NASA and partner the National Space Grant Foundation recently announced the selection of seven university teams to design and build the prototypes proposed as part of the 2017 X-Hab Academic Innovation Challenge. The teams selected have the 2016 – 2017 academic year to develop their proposal into functional, working prototypes astronauts could use around the International Space Station. At the same time, they’ll gain valuable hands-on design and engineering skills and experience necessary to achieve their goals in the years ahead. During the school year, teams selected complete scheduled reviews of engineering designs and conduct three proposal status meetings with NASA officials before submitting finished prototypes in May 2017. 

“The X-Hab challenge allows NASA to access new ideas and emerging concepts while providing undergraduate and graduate students with the opportunity to gain hands-on experience in technology development,” said Tracy Gill, who leads the X-Hab activity from NASA’s Kennedy Space Center in Florida. “We are particularly excited to see returning teams that are successfully continuing to build on the designs and lessons learned from prior years.” 

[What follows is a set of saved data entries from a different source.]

/-- The launch queue of a carrier's downlink. -/
def carMac (s : State) (c : Nat) : Nat := 4 * carPort s c + s.fld (Fd.FHP0_CAR_CFG_MAC c)

/-! ### Compression (R356) -/

/-- Do the 24 parts of a PRB fit in w bits at exponent e? -/
def fitsAt (w : Nat) (ps : List Int) (e : Nat) : Bool :=
  ps.all (fun x => let q := Frac.rne ⟨x, 2 ^ e⟩; decide (-(2 ^ (w - 1) : Int) ≤ q) && decide (q ≤ 2 ^ (w - 1) - 1))

/-- A PRB compressed: exponent and mantissas. -/
def compressPrb (bfp : Bool) (w : Nat) (ps : List Int) : Nat × List Int :=
  if !bfp then (0, ps)
  else
    let e := ((List.range 16).find? (fitsAt w ps)).getD 15
    (e, ps.map (fun x => Frac.rne ⟨x, 2 ^ e⟩))

/-- iqWidth of a carrier. -/
def iqWidth (s : State) (c : Nat) : Nat := let w := s.fld (Fd.FHP0_CAR_CFG_IQW c); if w = 0 then 16 else w

/-! ### C-plane (R357) -/

/-- The precoder of a layer that section extension 1 carries, block floating point of the carrier's width: for each PRB group one complex value
per port (R353, R357). DEDUCED, log entry 80. -/
def beamOf (s : State) (c : Nat) (a : Alloc) (l : Nat) : List (Nat × List Int) :=
  let n := s.fld (Fd.FHP0_CAR_CFG_NANT c)
  (List.range ((a.nprb + max 1 a.prg - 1) / max 1 a.prg)).map (fun g =>
    let r := virtRead s (12 + carPort s c) (a.precoderVa + 4 * n * a.layers * g + 4 * n * l) (4 * n)
    if r.fault.isSome then (0, []) else compressPrb true (iqWidth s c) ((List.range (2 * n)).map (fun i => signed 16 (leAt r.bytes (2 * i) 2))))

/-- The eAxC streams of an allocation: receive antennas, transmit ports, or layers. -/
def allocStreams (s : State) (c : Nat) (a : Alloc) : List Nat :=
  if 5 ≤ a.type ∧ s.flag (Fd.FHP0_CAR_CFG_CAT c) = true then (List.range a.layers).map (fun l => a.layer0 + l)
  else List.range (s.fld (Fd.FHP0_CAR_CFG_NANT c))

/-- The C-plane message of an allocation on a stream. -/
def cplaneFrame (s : State) (c abs : Nat) (a : Alloc) (ru : Nat) : TxFrame :=
  { kind := 1, pcp := s.fld (Fd.FHP0_CAR_VLAN_PCP c), vid := s.fld (Fd.FHP0_CAR_VLAN_VID c), carrier := c
    eaxc := eaxcId s (carPort s c) c ru, abs := abs, sym := a.sym0, nsym := a.nsym, sect := if a.type = 3 then 3 else 1
    dl := decide (5 ≤ a.type), prb0 := a.prb0, nprb := a.nprb
    beam := if 5 ≤ a.type ∧ s.flag (Fd.FHP0_CAR_CFG_CAT c) = true then beamOf s c a (ru - a.layer0) else [], prbs := [], msg := [] }

/-- Queue the C-plane messages of an entry's allocations. -/
def queueCplane (s : State) (c abs : Nat) (allocs : List Alloc) : State :=
  allocs.foldl (fun (t : State) (a : Alloc) =>
    (allocStreams t c a).foldl (fun (u : State) ru =>
      queueFrame u (carMac u c) (advanced (symTime u c abs a.sym0) (u.fld (Fd.FHP0_CAR_ADV_CP_ADV c))) (cplaneFrame u c abs a ru)) t) s

/-! ### TX_ON and envelope events (R194, R401) -/

/-- Queue the four events of a burst at one output: the envelope's fall ends when TX_ON falls. -/
def burstAt (s : State) (n t1 t2 : Nat) (joined : Option Nat) (len floor : Nat) : State :=
  let up_ := t1 - s.fld (Fd.TSU_TXON_LEAD n) * 8 * 2 ^ 48
  let down (t : Nat) : Nat := t + s.fld (Fd.TSU_TXON_LAG n) * 8 * 2 ^ 48
  let ramp := rampSpan s (s.fld (Fd.TSU_TXON_CARRIER n)) len
  let ev (t : Nat) (k : TxEdgeKind) : TxEdge := ⟨t, decide (t < s.devTime), k, len, floor⟩
  let q := txEvents s n
  match joined with
  | some t => if q.any (fun e => e.kind == .txonFall && e.time == down t) then
      setTxEvents s n (q.map (fun e => if e.falls && txEnd s n e == down t then { e with time := e.time + down t2 - down t } else e))
    else setTxEvents s n (q ++ [ev up_ .txonRise, ev up_ .paRise, ev (down t2 - ramp) .paFall, ev (down t2) .txonFall])
  | none => setTxEvents s n (q ++ [ev up_ .txonRise, ev up_ .paRise, ev (down t2 - ramp) .paFall, ev (down t2) .txonFall])

/-- The symbols of an entry's downlink: the first, and the one after the last. -/
def burstSymbols (allocs : List Alloc) : Option (Nat × Nat) :=
  match allocs.filter (fun a => decide (5 ≤ a.type)) with
  | [] => none
  | dl => some ((dl.map (fun a => a.sym0)).foldl min 14, (dl.map (fun a => a.sym0 + a.nsym)).foldl max 0)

Seven university teams were selected to design, engineer and build useful, handy prototypes astronauts could use on a daily basis to make life in space and on the International Space Station easier to manage. Each team receives a grant up to $30,000, which is managed by the National Space Grant Foundation on behalf of NASA and the American people. To support each team’s work on designing and developing useful prototypes to make life in space, and on Earth, easier to manage during the decades ahead. 

The seven university teams selected to complete the 2017 X-Hab Academic Innovation Challenge are: 

Being able to recycle the material you used to construct necessary tools during a long space journey or while colonizing Mars is a neat trick. Students at the University of Connecticut are working on developing a recycling plan for integrated 3-D printer technology that will be used during future space missions. It will be capable of both manufacturing and recycling polymer parts and will address the form, fit, and function of polymer parts being refitted during their entire lifespan. The ability to reuse the material used to construct items made by integrated 3-D printer technology will save space, energy, and other resources, which will reduce the number of resupply missions required during long space missions. 

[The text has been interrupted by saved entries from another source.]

/-- The front end of cluster n for a symbol and antenna of a slot on the learned path. DESIGN CHOICE, log entry 83. -/
def frontEnd (s : State) (n c id ant sym : Nat) (o : FrontOp) : State :=
  match s.slotCtx c id with
  | none => s
  | some x =>
    if !x.learned || !(computeRunning s) then s
    else
      let ys := antennaSamples x ant sym
      let e := (ys.map (fun p => p.2.1)).foldl max (-8)
      let alloc := ys.filter (fun p => scAllocated x sym p.1)
      let st := frontStats (12 * s.fld (Fd.FHP0_CAR_CFG_NPRB c)) (alloc.map (fun p => (p.1, (rawPart p.2.1 p.2.2.1, rawPart p.2.1 p.2.2.2))))
      let zs := alignedSamples (Tbl.get compReset s.comp ((8 * (x.bank % 2) + c) * 128 + ant)) e ys
      let s1 := (latchCluster s n x).bumpBy Reg.CAL_COMP_SAT ((zs.map (fun p => p.2.2)).sum)
      let part (z : Int × Int) : List Byte := leBytes 2 (wrapN 16 z.1) ++ leBytes 2 (wrapN 16 z.2)
      let data := (zs.filter (fun p => scLearned x sym p.1)).flatMap (fun p => part p.2.1)
      let known := o.dmrs.filterMap (fun d => match dmrsOf x sym d, zs.find? (fun z => z.1 == d.sc) with
        | some r, some z => some (d, r, z.2.1)
        | _, _ => none)
      let est := (known.filter (fun p => scLearned x sym p.1.sc)).flatMap (fun p => part (lsEstimate p.2.2 p.2.1))
      let s2 := busWrite s1 36 (sspBase + o.ssp) (leBytes 2 (wrapN 16 e) ++ zeros 2 ++ data ++ est)
      let y := known.foldl (fun (y : SlotCtx) p =>
        addFeSums y (p.1.alloc, dmrsSums e o.hexp.val p.2.2 p.2.1 (cplxOf p.1.h))) x
      let old := ((y.radio.find? (fun r => r.1 == ant)).map (fun r => r.2)).getD (radioReset 0)
      s2.setSlotCtx c { y with radio := y.radio.filter (fun r => r.1 != ant) ++ [(ant, old.add st)] }

/-- FRONT_END (R173): cluster, carrier, number of the slot's tick on it, antenna, symbol. -/
def execFrontEnd (n : Fin 12) (carrier : Fin 8) (tick : BitVec 32) (ant : Fin 64) (sym : Fin 14) (o : FrontOp) (s : State) :
    Host.Outcome State Fault Refusal :=
  up s (fun s => frontEnd s n.val carrier.val tick.toNat ant.val sym.val o)

/-! ### What a receive program reads (R187, R189) -/

/-- The compensation that a cluster applies on carrier c of a slot, by antenna (R203); the fallback applies none. -/
def slotComp (s : State) (n c : Nat) (x : SlotCtx) : Option (Nat → Comp) :=
  if n < 12 then some (fun ant => Tbl.get compReset s.comp ((8 * (x.bank % 2) + c) * 128 + ant)) else none

/-- Samples of an antenna and symbol in whole units of 2^-8. -/
def finSamples (x : SlotCtx) (comp : Option (Nat → Comp)) (ant sym : Nat) : List (Nat × (Int × Int)) :=
  let ys := antennaSamples x ant sym
  let unit (e : Int) (z : Int × Int) : Int × Int := (rawPart (e + 8) z.1, rawPart (e + 8) z.2)
  match comp with
  | none => ys.map (fun p => (p.1, unit p.2.1 p.2.2))
  | some k =>
    let e := (ys.map (fun p => p.2.1)).foldl max (-8)
    (alignedSamples (k ant) e ys).map (fun p => (p.1, unit e p.2.1))

/-- The antennas that a cluster receives on: those whose sections arrived, in the fallback those of its set (R187). -/
def pucchAntennas (x : SlotCtx) (n : Nat) : List Nat :=
  if n < 12 then (x.sects.map (fun r => r.ant)).eraseDups else x.fbAnts

/-- The instruction memories of the clusters that a program runs on: cluster n's, in the fallback those of DSC12 to DSC15. -/
def programOf (s : State) (n : Nat) : List Host.Cell :=
  s.mem.filter (fun p => (if n < 12 then [n] else [12, 13, 14, 15]).any (fun d =>
    decide (dscBase d ≤ p.1) && decide (p.1 < dscBase d + 0x10000)))

/-- The fields of an allocation as its program reads them (Table 10.7a). -/
def Alloc.fields (a : Alloc) : List Nat :=
  [a.type, a.flags, a.ue, a.prb0, a.nprb, a.sym0, a.nsym, a.layer0, a.layers, a.qm, a.dmrs, a.tbs, a.code, a.harq, a.format]

/-- What the program of cluster n reads to receive an allocation: the samples of its antennas in the allocation's symbols and PRBs, and
nothing of the other antennas (R187); nothing of the job or the mode (R189). -/
def rxInput (s : State) (n c : Nat) (x : SlotCtx) (a : Alloc) : RxInput :=
  let here (y : Nat) (l : List (Nat × (Int × Int))) : List (Nat × (Int × Int)) := l.filter (fun p => a.covers y p.1)
  ⟨programOf s n, if n < 12 then [] else x.fbLayers, x.sfn, x.slot, a.fields,
    (pucchAntennas x n).flatMap (fun k => (List.range 14).map (fun y => (k, y, here y (finSamples x (slotComp s n c x) k y))))⟩

/-! ### The fallback receiver (R28, R187, R188) -/

/-- Does the fallback partition run for a slot (R28, R301)? -/
def fallbackRuns (s : State) (x : SlotCtx) : Bool := x.configured && x.fbEn && !(s.flag Fd.SAF_STATUS_FB_DOWN)

/-- The code-block scale and INT8 values of LLRs given with a block exponent (R180): the smallest non-zero UE5M3 scale that holds the
largest in ±127, 0x78 where all are zero. -/
def scaleLlrs (r : RawLlrs) : Nat × List Int :=
  let v := r.parts.map (fun p => Frac.shift ⟨p.toInt, 1⟩ r.exp.toInt)
  let top := (r.parts.map (fun p => p.toInt.natAbs)).foldl max 0
  let code := if top = 0 then 0x78 else ue5m3Ceil (Frac.div (Frac.shift ⟨top, 1⟩ r.exp.toInt) ⟨127, 1⟩)
  (code, v.map (fun a => max (-127) (min 127 (Frac.div a (ue5m3 code)).rne)))

/-- What a fallback reception of allocation `i` from what its program reads leaves in its slot: the sums and LLRs of a PUSCH allocation (those
of code blocks of the fallback layer set only), the detections of a PRACH allocation; nothing for another type
(R187, R188). -/
def fallbackKeep (x : SlotCtx) (i : Nat) (o : RxInput) : SlotCtx :=
  match (x.allocs.getD i (allocRec [])).type with
  | 1 =>
    let y := setFbSums x i (Config.receivedSinr o, Config.receivedEvm o)
    let mine (k : Nat) : Bool := x.cbs.any (fun b => b.num == k && b.alloc == i && inLayerSet x b)
    let ls := ((Config.receivedLlrs o).filter (fun l => mine l.num)).map (fun l => (l.num, scaleLlrs l))
    { y with fbLlrs := y.fbLlrs.filter (fun p => !(ls.any (fun l => l.1 == p.1))) ++ ls }
  | 3 => { x with prach := x.prach.filter (fun p => p.1 != i) ++ [(i, Config.receivedPrach o)] }
  | _ => x

/-- The fallback receives an allocation: of PUSCH the sums and the LLRs of its code blocks within the layer set, of PRACH the preambles;
not SRS (R189); PUCCH is PUCCH_DETECT's. DESIGN CHOICE, log entry 86. -/
def fallbackReceive (s : State) (n c id i : Nat) (o : FallbackOp) : State :=
  match s.slotCtx c id with
  | none => s
  | some x =>
    if !(fallbackRuns s x) || n < 12 then s
    else
      let t := o.signals.foldl (fun u k => signalObj (supervise u (some (c, id)) k) k 1 false) s
      match t.slotCtx c id with
      | none => t
      | some y => t.setSlotCtx c (fallbackKeep y i (rxInput s n c x (x.allocs.getD i (allocRec []))))

/-- FALLBACK_RECEIVE (R188): cluster 12 to 15, carrier, number of the slot's tick on it, allocation. -/
def execFallbackReceive (n : Fin 4) (carrier : Fin 8) (tick : BitVec 32) (alloc : Fin 255) (o : FallbackOp) (s : State) :
    Host.Outcome State Fault Refusal :=
  up s (fun s => fallbackReceive s (12 + n.val) carrier.val tick.toNat alloc.val o)

end Sys2Proof.Machine
end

Engineers and designers have only scratched the surface of possible uses of the integrated 3-D printer technology on the International Space Station. The Young geniuses at the University of Maryland are working on new technology designed and engineered to utilize 3-D printing to make strong, rigid parts for the pressurized spacesuits astronauts need to work and live in space. They plan on using mostly additive manufacturing technologies to design and engineer low-friction bearings, rotary seals and pressure seals for state-of-the-art spacesuits. This technology could help develop other applications for deep space exploration and the eventual colonization of Mars. 

Medical professionals studying the physical and medical problems associated with long term space travel and living on Mars say the build up of CO2’s a problem for astronauts. A team of student innovators and inventors at the University of Colorado are working on developing technology to reduce the levels of CO2 during space voyages of the future. They’re working on improving the processes used to remove CO2 concentrations, which can adversely affect astronaut performance and health during future space missions. Necessary technology for the success any trip to the Red Planet and the survival of future colonists planning on living on Mars.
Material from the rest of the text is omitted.